72 Pa. 57 | Pa. | 1872

The opinion of the court was delivered, by

Sharswood, J.

— The learned judge below came, we think, to the right conclusion upon the question raised by the third assignment of error, as to the effect of the judgment before Justice Reed rendered on the transcript of Justice Light. Reed had no jurisdiction or power to proceed in that way, and if that judgment had come directly in question upon appeal or certiorari it must have been so held, as was decided in Koons v. Headley, 13 Wright 168. The authorities cited by the learned judge in his able opinion demonstrate that where a justice has general jurisdiction his judgment cannot be impeached collaterally by showing that he had no jurisdiction in the particular form adopted. The general jurisdiction was of debts under one hundred dollars. The special case of which he had no jurisdiction was of proceedings upon the transcript of a justice whose term of office had expired. Must the plaintiff, the justice and the constable, be involved in the consequence of a trespass by a mistake upon such a point as this ? We think not. Although the justice had no jurisdiction to proceed upon the transcript, his judgment after hearing the parties, the defendant admitting the plaintiff’s demand, was not absolutely void, and could not be impeached in a collateral proceeding by parol evidence.

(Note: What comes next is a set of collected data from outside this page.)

-- ==== Sys2Proof/Laws/State.lean ====
section
/-! SUPPORT. One lemma per field per update of the shared operations, true by rfl, so that no proof unfolds a record
update; then what the updates do to the slot, queue or bay they name and to the others. -/

namespace Sys2Proof.Machine

/-! ### answer -/

@[simp] theorem answer_pending (c : RespCode) (p : List Byte) (s : State) : (answer c p s).pending = s.pending := rfl
@[simp] theorem answer_response (c : RespCode) (p : List Byte) (s : State) : (answer c p s).response = { code := c, payload := p } := rfl
@[simp] theorem answer_rx (c : RespCode) (p : List Byte) (s : State) : (answer c p s).rx = .empty := rfl
@[simp] theorem answer_pins (c : RespCode) (p : List Byte) (s : State) : (answer c p s).pins = s.pins := rfl
@[simp] theorem answer_slots (c : RespCode) (p : List Byte) (s : State) : (answer c p s).slots = s.slots := rfl
@[simp] theorem answer_queues (c : RespCode) (p : List Byte) (s : State) : (answer c p s).queues = s.queues := rfl
@[simp] theorem answer_profiles (c : RespCode) (p : List Byte) (s : State) : (answer c p s).profiles = s.profiles := rfl
@[simp] theorem answer_periodTimer (c : RespCode) (p : List Byte) (s : State) : (answer c p s).periodTimer = s.periodTimer := rfl
@[simp] theorem answer_pass (c : RespCode) (p : List Byte) (s : State) : (answer c p s).pass = s.pass := rfl
@[simp] theorem answer_passMark (c : RespCode) (p : List Byte) (s : State) : (answer c p s).passMark = s.passMark := rfl
@[simp] theorem answer_ceiling (c : RespCode) (p : List Byte) (s : State) : (answer c p s).ceiling = s.ceiling := rfl
@[simp] theorem answer_workingCap (c : RespCode) (p : List Byte) (s : State) : (answer c p s).workingCap = s.workingCap := rfl
@[simp] theorem answer_curtailCap (c : RespCode) (p : List Byte) (s : State) : (answer c p s).curtailCap = s.curtailCap := rfl
@[simp] theorem answer_fallbackCap (c : RespCode) (p : List Byte) (s : State) : (answer c p s).fallbackCap = s.fallbackCap := rfl
@[simp] theorem answer_windows (c : RespCode) (p : List Byte) (s : State) : (answer c p s).windows = s.windows := rfl
@[simp] theorem answer_load (c : RespCode) (p : List Byte) (s : State) : (answer c p s).load = s.load := rfl
@[simp] theorem answer_bays (c : RespCode) (p : List Byte) (s : State) : (answer c p s).bays = s.bays := rfl
@[simp] theorem answer_cycleTimer (c : RespCode) (p : List Byte) (s : State) : (answer c p s).cycleTimer = s.cycleTimer := rfl
@[simp] theorem answer_cycle (c : RespCode) (p : List Byte) (s : State) : (answer c p s).cycle = s.cycle := rfl
@[simp] theorem answer_deferred (c : RespCode) (p : List Byte) (s : State) : (answer c p s).deferred = s.deferred := rfl
@[simp] theorem answer_exchange (c : RespCode) (p : List Byte) (s : State) : (answer c p s).exchange = s.exchange := rfl
@[simp] theorem answer_allstop (c : RespCode) (p : List Byte) (s : State) : (answer c p s).allstop = s.allstop := rfl
@[simp] theorem answer_sending (c : RespCode) (p : List Byte) (s : State) : (answer c p s).sending = s.sending := rfl
@[simp] theorem answer_hold (c : RespCode) (p : List Byte) (s : State) : (answer c p s).hold = s.hold := rfl
@[simp] theorem answer_grantFrame (c : RespCode) (p : List Byte) (s : State) : (answer c p s).grantFrame = s.grantFrame := rfl
@[simp] theorem answer_allstopFrame (c : RespCode) (p : List Byte) (s : State) : (answer c p s).allstopFrame = s.allstopFrame := rfl
@[simp] theorem answer_curt (c : RespCode) (p : List Byte) (s : State) : (answer c p s).curt = s.curt := rfl
@[simp] theorem answer_lineState (c : RespCode) (p : List Byte) (s : State) : (answer c p s).lineState = s.lineState := rfl
@[simp] theorem answer_softCurtail (c : RespCode) (p : List Byte) (s : State) : (answer c p s).softCurtail = s.softCurtail := rfl
@[simp] theorem answer_clock (c : RespCode) (p : List Byte) (s : State) : (answer c p s).clock = s.clock := rfl
@[simp] theorem answer_phase (c : RespCode) (p : List Byte) (s : State) : (answer c p s).phase = s.phase := rfl
@[simp] theorem answer_tuning (c : RespCode) (p : List Byte) (s : State) : (answer c p s).tuning = s.tuning := rfl
@[simp] theorem answer_flags (c : RespCode) (p : List Byte) (s : State) : (answer c p s).flags = s.flags := rfl
@[simp] theorem answer_mask (c : RespCode) (p : List Byte) (s : State) : (answer c p s).mask = s.mask := rfl
@[simp] theorem answer_freeIndex (c : RespCode) (p : List Byte) (s : State) : (answer c p s).freeIndex = s.freeIndex := rfl

/-! ### refuse -/

@[simp] theorem refuse_pending (c : RespCode) (s : State) : (refuse c s).pending = s.pending := rfl
@[simp] theorem refuse_response (c : RespCode) (s : State) : (refuse c s).response = { code := c, payload := [] } := rfl
@[simp] theorem refuse_rx (c : RespCode) (s : State) : (refuse c s).rx = .empty := rfl
@[simp] theorem refuse_pins (c : RespCode) (s : State) : (refuse c s).pins = s.pins := rfl
@[simp] theorem refuse_slots (c : RespCode) (s : State) : (refuse c s).slots = s.slots := rfl
@[simp] theorem refuse_queues (c : RespCode) (s : State) : (refuse c s).queues = s.queues := rfl
@[simp] theorem refuse_profiles (c : RespCode) (s : State) : (refuse c s).profiles = s.profiles := rfl
@[simp] theorem refuse_periodTimer (c : RespCode) (s : State) : (refuse c s).periodTimer = s.periodTimer := rfl
@[simp] theorem refuse_pass (c : RespCode) (s : State) : (refuse c s).pass = s.pass := rfl
@[simp] theorem refuse_passMark (c : RespCode) (s : State) : (refuse c s).passMark = s.passMark := rfl
@[simp] theorem refuse_ceiling (c : RespCode) (s : State) : (refuse c s).ceiling = s.ceiling := rfl
@[simp] theorem refuse_workingCap (c : RespCode) (s : State) : (refuse c s).workingCap = s.workingCap := rfl
@[simp] theorem refuse_curtailCap (c : RespCode) (s : State) : (refuse c s).curtailCap = s.curtailCap := rfl
@[simp] theorem refuse_fallbackCap (c : RespCode) (s : State) : (refuse c s).fallbackCap = s.fallbackCap := rfl
@[simp] theorem refuse_windows (c : RespCode) (s : State) : (refuse c s).windows = s.windows := rfl
@[simp] theorem refuse_load (c : RespCode) (s : State) : (refuse c s).load = s.load := rfl
@[simp] theorem refuse_bays (c : RespCode) (s : State) : (refuse c s).bays = s.bays := rfl
@[simp] theorem refuse_cycleTimer (c : RespCode) (s : State) : (refuse c s).cycleTimer = s.cycleTimer := rfl
@[simp] theorem refuse_cycle (c : RespCode) (s : State) : (refuse c s).cycle = s.cycle := rfl
@[simp] theorem refuse_deferred (c : RespCode) (s : State) : (refuse c s).deferred = s.deferred := rfl
@[simp] theorem refuse_exchange (c : RespCode) (s : State) : (refuse c s).exchange = s.exchange := rfl
@[simp] theorem refuse_allstop (c : RespCode) (s : State) : (refuse c s).allstop = s.allstop := rfl
@[simp] theorem refuse_sending (c : RespCode) (s : State) : (refuse c s).sending = s.sending := rfl
@[simp] theorem refuse_hold (c : RespCode) (s : State) : (refuse c s).hold = s.hold := rfl
@[simp] theorem refuse_grantFrame (c : RespCode) (s : State) : (refuse c s).grantFrame = s.grantFrame := rfl
@[simp] theorem refuse_allstopFrame (c : RespCode) (s : State) : (refuse c s).allstopFrame = s.allstopFrame := rfl
@[simp] theorem refuse_curt (c : RespCode) (s : State) : (refuse c s).curt = s.curt := rfl
@[simp] theorem refuse_lineState (c : RespCode) (s : State) : (refuse c s).lineState = s.lineState := rfl
@[simp] theorem refuse_softCurtail (c : RespCode) (s : State) : (refuse c s).softCurtail = s.softCurtail := rfl
@[simp] theorem refuse_clock (c : RespCode) (s : State) : (refuse c s).clock = s.clock := rfl
@[simp] theorem refuse_phase (c : RespCode) (s : State) : (refuse c s).phase = s.phase := rfl
@[simp] theorem refuse_tuning (c : RespCode) (s : State) : (refuse c s).tuning = s.tuning := rfl
@[simp] theorem refuse_flags (c : RespCode) (s : State) : (refuse c s).flags = s.flags := rfl
@[simp] theorem refuse_mask (c : RespCode) (s : State) : (refuse c s).mask = s.mask := rfl
@[simp] theorem refuse_freeIndex (c : RespCode) (s : State) : (refuse c s).freeIndex = s.freeIndex := rfl

/-! ### raise -/

@[simp] theorem raise_pending (f : EventFlag) (s : State) : (raise f s).pending = s.pending := rfl
@[simp] theorem raise_response (f : EventFlag) (s : State) : (raise f s).response = s.response := rfl
@[simp] theorem raise_rx (f : EventFlag) (s : State) : (raise f s).rx = s.rx := rfl
@[simp] theorem raise_pins (f : EventFlag) (s : State) : (raise f s).pins = s.pins := rfl
@[simp] theorem raise_slots (f : EventFlag) (s : State) : (raise f s).slots = s.slots := rfl
@[simp] theorem raise_queues (f : EventFlag) (s : State) : (raise f s).queues = s.queues := rfl
@[simp] theorem raise_profiles (f : EventFlag) (s : State) : (raise f s).profiles = s.profiles := rfl
@[simp] theorem raise_periodTimer (f : EventFlag) (s : State) : (raise f s).periodTimer = s.periodTimer := rfl
@[simp] theorem raise_pass (f : EventFlag) (s : State) : (raise f s).pass = s.pass := rfl
@[simp] theorem raise_passMark (f : EventFlag) (s : State) : (raise f s).passMark = s.passMark := rfl
@[simp] theorem raise_ceiling (f : EventFlag) (s : State) : (raise f s).ceiling = s.ceiling := rfl
@[simp] theorem raise_workingCap (f : EventFlag) (s : State) : (raise f s).workingCap = s.workingCap := rfl
@[simp] theorem raise_curtailCap (f : EventFlag) (s : State) : (raise f s).curtailCap = s.curtailCap := rfl
@[simp] theorem raise_fallbackCap (f : EventFlag) (s : State) : (raise f s).fallbackCap = s.fallbackCap := rfl
@[simp] theorem raise_windows (f : EventFlag) (s : State) : (raise f s).windows = s.windows := rfl
@[simp] theorem raise_load (f : EventFlag) (s : State) : (raise f s).load = s.load := rfl
@[simp] theorem raise_bays (f : EventFlag) (s : State) : (raise f s).bays = s.bays := rfl
@[simp] theorem raise_cycleTimer (f : EventFlag) (s : State) : (raise f s).cycleTimer = s.cycleTimer := rfl
@[simp] theorem raise_cycle (f : EventFlag) (s : State) : (raise f s).cycle = s.cycle := rfl
@[simp] theorem raise_deferred (f : EventFlag) (s : State) : (raise f s).deferred = s.deferred := rfl
@[simp] theorem raise_exchange (f : EventFlag) (s : State) : (raise f s).exchange = s.exchange := rfl
@[simp] theorem raise_allstop (f : EventFlag) (s : State) : (raise f s).allstop = s.allstop := rfl
@[simp] theorem raise_sending (f : EventFlag) (s : State) : (raise f s).sending = s.sending := rfl
@[simp] theorem raise_hold (f : EventFlag) (s : State) : (raise f s).hold = s.hold := rfl
@[simp] theorem raise_grantFrame (f : EventFlag) (s : State) : (raise f s).grantFrame = s.grantFrame := rfl
@[simp] theorem raise_allstopFrame (f : EventFlag) (s : State) : (raise f s).allstopFrame = s.allstopFrame := rfl
@[simp] theorem raise_curt (f : EventFlag) (s : State) : (raise f s).curt = s.curt := rfl
@[simp] theorem raise_lineState (f : EventFlag) (s : State) : (raise f s).lineState = s.lineState := rfl
@[simp] theorem raise_softCurtail (f : EventFlag) (s : State) : (raise f s).softCurtail = s.softCurtail := rfl
@[simp] theorem raise_clock (f : EventFlag) (s : State) : (raise f s).clock = s.clock := rfl
@[simp] theorem raise_phase (f : EventFlag) (s : State) : (raise f s).phase = s.phase := rfl
@[simp] theorem raise_tuning (f : EventFlag) (s : State) : (raise f s).tuning = s.tuning := rfl
@[simp] theorem raise_flags (f : EventFlag) (s : State) : (raise f s).flags = s.flags ||| f.bit := rfl
@[simp] theorem raise_mask (f : EventFlag) (s : State) : (raise f s).mask = s.mask := rfl
@[simp] theorem raise_freeIndex (f : EventFlag) (s : State) : (raise f s).freeIndex = s.freeIndex := rfl
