/-- A publish leaves the offer of a bay, withdraws it, or offers what a result of the pass grants. -/
theorem bayAt_published_cases (s : State) (p : Pass) (b : Fin 32) :
    bayAt (published s p) b = bayAt s b
      ∨ ∃ mode steps, (mode = .off ∨ ∃ r ∈ passResults p.snap, r.head.bay = b ∧ r.mode = mode)
          ∧ bayAt (published s p) b = (bayAt s b).offer mode steps := by
  have bay : bayAt (resultsDone s p).1 b = bayAt s b := by
    obtain ⟨_, _, writes⟩ := applyResults_writes p.snap.now s (passResults p.snap)
    rw [writes]
    rfl
  rw [bayAt_published]
  unfold bayPublished baySettled
  rw [bay]
  repeat' split
  · next r found =>
    exact .inr ⟨_, _, .inr ⟨r, mem_of_applied (List.mem_of_find?_eq_some found), by simpa using List.find?_some found, rfl⟩, rfl⟩
  · exact .inr ⟨.off, 0, .inl rfl, rfl⟩
  · exact .inl rfl
  · exact .inr ⟨.off, 0, .inl rfl, rfl⟩

theorem coasts_published (drops : Prop) (p : Pass) (b : Fin 32) :
    Coasts drops s.tuning.dead (bayAt s b) (bayAt (published s p) b) := by
  rcases bayAt_published_cases s p b with same | ⟨mode, steps, -, offered⟩
  · exact same ▸ Coasts.refl drops _ _
  · exact .inl ⟨by rw [offered, offer_applied], by rw [offered, offer_reversal]⟩

theorem rests_endPass (drops : Prop) (s : State) : Rests drops s (endPass s) := by
  unfold endPass
  split
  · exact ((Rests.refl drops s).abandon false).startPass
  · exact (Rests.refl drops s).abandon _

/-- What a pass publishes on the snapshot it saw leaves every bay parted (R168). -/
theorem parted_published (sound : GuardSound s) (flying : s.pass = some p) (b : Fin 32) : Parted (bayAt (published s p) b) := by
  obtain ⟨parted, seen, ascend⟩ := sound
  rcases bayAt_published_cases s p b with same | ⟨mode, steps, granted, offered⟩
  · exact same ▸ parted b
  · have free : mode = .off ∨ guardBars mode p.snap.bays[b] = false := by
      rcases granted with off | ⟨r, mem, rfl, rfl⟩
      · exact .inl off
      · exact grant_unbarred (ascend p flying) mem
    exact offered ▸ (parted b).offer (seen p flying b) free steps

end

end Sys2Proof.ModeReversal
end

section
/-! The guard stays sound over every command, every event and every idle step (R168, R169), and what a step makes of the mode of a
bay and of its reversal timer (R167). -/

namespace Sys2Proof.ModeReversal

open Sys2Proof.Machine Sys2Proof.Safety Sys2Proof.OrderTable Sys2Proof.Allocation Sys2Proof.Commitment Sys2Proof.Port

section
variable {drops : Prop} {o s t : State}

theorem Rests.trans (first : Rests drops o s) (second : Rests drops s t) : Rests drops o t :=
  ⟨second.sound ∘ first.sound, fun b => (first.coasts b).trans (first.tuning ▸ second.coasts b), second.tuning.trans first.tuning⟩

theorem guardSound_endPass (parted : ∀ b, Parted (bayAt s b)) : GuardSound (endPass s) := by
  unfold endPass
  split
  · exact guardSound_startPass parted
  · exact ⟨parted, nofun, nofun⟩

theorem rests_publishPass (drops : Prop) (s : State) : Rests drops s (publishPass s) := by
  cases flying : s.pass with
  | none =>
    rw [publishPass_idle flying]
    exact Rests.refl drops s
  | some p =>
    rw [publishPass_of_pass flying]
    have tuning : (published s p).tuning = s.tuning := by
      obtain ⟨_, _, _, _, writes⟩ := published_writes (s := s) p
      rw [writes]
    obtain ⟨-, ends, tuning'⟩ := rests_endPass drops (published s p)
    exact ⟨fun sound => guardSound_endPass (parted_published sound flying),
      fun b => (coasts_published drops p b).trans (tuning ▸ ends b), tuning'.trans tuning⟩

/-! ### Resets (R141, R146) -/

/-- A part without a pass, whose bays are OFF, offered nothing and without a timer. -/
structure AllOff (s : State) : Prop where
  pass : s.pass = none
  applied : ∀ b, (bayAt s b).applied.mode = .off
  pending : ∀ b, (bayAt s b).pending.mode = .off
  reversal : ∀ b, (bayAt s b).reversal = none

theorem AllOff.guardSound (h : AllOff s) : GuardSound s := by
  obtain ⟨pass, applied, pending, reversal⟩ := h
  refine ⟨fun b => ⟨by simp [reversal], fun runs => absurd (applied b) runs, fun offers => absurd (pending b) offers⟩, ?_, ?_⟩
  · simp [pass]
  · simp [HeadsSound, pass]

theorem AllOff.sampleLine (h : AllOff s) :
    GuardSound (sampleLine s)
      ∧ ∀ b, (bayAt (Machine.sampleLine s) b).applied.mode = .off ∧ (bayAt (Machine.sampleLine s) b).reversal = none := by
  have sampled := (Rests.refl False s).sampleLine
  refine ⟨sampled.sound h.guardSound, fun b => ?_⟩
  obtain ⟨off, timer⟩ := (sampled.coasts b).of_off (h.applied b)
  exact ⟨off, timer.trans (h.reversal b)⟩

theorem allOff_of_initial (pass : s.pass = none) (bays : ∀ b, bayAt s b = Bay.initial) : AllOff s :=
  ⟨pass, fun b => by rw [bays]; rfl, fun b => by rw [bays]; rfl, fun b => by rw [bays]; rfl⟩

theorem bayAt_reset_bays (h : s.bays = State.reset.bays) (b : Fin 32) : bayAt s b = Bay.initial := by
  simp [bayAt, h, State.reset]

/-! ### A valid arrival (R130, R134) -/

/-- The state with the record of a valid arrival, before the protection unit and the order manager look at it. -/
def recorded (s : State) (b : Fin 32) (seqSent echo : Nat) (t : Telemetry) : State :=
  setBay { s with exchange := none } b ((bayAt s b).arrive s.tuning.dead s.clock echo seqSent t)

/-- The record of an arrival keeps the modes and the timer that the echo leaves. -/
theorem calms_arrive (drops : Prop) (x : Bay) (dead now echo seqSent : Nat) (t : Telemetry) :
    Calms drops dead (x.echo dead echo seqSent) (x.arrive dead now echo seqSent t) := ⟨.inl ⟨rfl, rfl⟩, .inl rfl⟩

theorem guardSound_recorded (sound : GuardSound s) (b : Fin 32) (seqSent echo : Nat) (t : Telemetry) :
    GuardSound (recorded s b seqSent echo t) := by
  obtain ⟨parted, seen, ascend⟩ := sound
  have arrives := calms_arrive True (bayAt s b) s.tuning.dead s.clock echo seqSent t
  refine ⟨fun a => ?_, fun p flying a => ?_, ascend⟩
  · unfold recorded
    rw [bayAt_setBay]
    split
    · exact (Parted.echo (parted b) _ _ _).calms arrives
    · exact parted a
  · unfold recorded
    rw [bayAt_setBay]
    split
    · next same =>
      subst same
      exact SeenBy.calms (SeenBy.echo (seen p flying a) (parted a) _ _ _) arrives
    · exact seen p flying a

/-! ### What a command or an event may do -/

/-- What an instruction `i` may do to the bays. -/
inductive RestStep (i : Instr) (s t : State) : Prop where
  | rests (h : Rests True s t)
  | retuned (bays : t.bays = s.bays) (pass : t.pass = s.pass)
  | arrived (b : Fin 32) (seqSent echo : Nat) (tele : Telemetry) (after : Rests False (recorded s b seqSent echo tele) t)
  | expired (b : Fin 32) (event : i = .reversalTimerExpiry b) (expires : t = reversalExpiry b s)
  | reset (resets : IsReset i) (sound : GuardSound t) (off : ∀ b, (bayAt t b).applied.mode = .off ∧ (bayAt t b).reversal = none)

variable {i j : Instr}

theorem rests_answeredOnCore (answered : AnsweredOnCore s t) : Rests True s t := by
  obtain ⟨code, payload, u, -, same, rfl⟩ := answered
  have bays : (Port.core u).bays = (Port.core s).bays := congrArg State.bays same
  have pass : (Port.core u).pass = (Port.core s).pass := congrArg State.pass same
  have tuning : (Port.core u).tuning = (Port.core s).tuning := congrArg State.tuning same
  have kept : Rests True s u := (Rests.refl True s).frame bays pass tuning
  exact kept.answer code payload

theorem restStep_softReset (resets : IsReset j) : RestStep j s (softReset s) := by
  unfold softReset
  generalize emptied : mapBays _ _ = z
  have bay (b : Fin 32) : bayAt z b = (bayAt s b).softReset := by
    rw [← emptied, bayAt_mapBays]
    congr 1
  have off : AllOff z :=
    ⟨by rw [← emptied, mapBays_pass, mapSlots_pass], fun b => by rw [bay]; rfl, fun b => by rw [bay]; rfl, fun b => by rw [bay]; rfl⟩
  obtain ⟨sound, sampled⟩ := off.sampleLine
  exact .reset resets sound sampled

theorem rests_setClock (s : State) (c : Word) : Rests True s (setClock c s) := by
  have written : Rests True s { s with clock := c.toNat, phase := 0 } := (Rests.refl True s).frame rfl rfl rfl
  exact written.expire.answer _ _

theorem rests_closeCommand (s : State) (h : WireHandle) (force : Byte) : Rests True s (closeCommand h force s) := by
  have refused (code : RespCode) : Rests True s (refuse code s) := (Rests.refl True s).refuse code
  have unlocked (i : Fin 48) (q : Order) : Rests True s (putOrder s i q) := (Rests.refl True s).frame rfl rfl rfl
  unfold closeCommand
  repeat' split
  · exact refused _
  · exact refused _
  · exact refused _
  · exact ((unlocked _ _).closeOrder _ _).answer _ _

theorem rests_rearmOrder (s : State) (h : WireHandle) : Rests True s (rearmOrder h s) := by
  have refused (code : RespCode) : Rests True s (refuse code s) := (Rests.refl True s).refuse code
  have planned (i : Fin 48) (q : Order) : Rests True s (putOrder s i q) := (Rests.refl True s).frame rfl rfl rfl
  unfold rearmOrder
  repeat' split
  · exact refused _
  · exact refused _
  · exact refused _
  · exact (planned _ _).requestPass.answer _ _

But we think the first assignment of error must be sustained. The learned judge erred in affirming the defendant’s third point, that if his separate property was seized and sold under a joint execution against him and another, he was not entitled to the ben*60efit of tbe three hundred dollar exemption law, and therefore could not recover. He relied mainly on the opinion of the court delivered by the present Chief Justice in Bonsall v. Comly, 8 Wright 442. That was the case of a joint execution levied on joint property of several defendants, and was certainly neither within the letter nor the spirit of the Exemption Law. The Chief Justice, however, was careful in his opinion to exclude the conclusion that its principle reached the question now before us. Here the execution was levied on the property of “ a defendant” and a “debtor” — for so far as he was concerned when his several property was seized for a debt for which he was liable therefor jointly with another — it was to all intents and purposes the same as if it had been on a several execution issued on a several judgment. The practical difficulties in the way of a,n exemption claim by joint debtors out of joint property do not arise. Each debtor has a right under the law to an exemption of his own property to the extent of the three hundred dollars; and no reason whatever exists that he should not have the benefit of it for himself and his family. If, under the same execution, the several property of each should be seized, there must undoubtedly be two sets of appraisers — but that forms no objection — because the property of each to be appraised is different. It did present a difficulty in the case of joint property, for there it would be an appraisement of the same things by two different sets of appraisers.

Judgment reversed, and venire facias de novo awarded.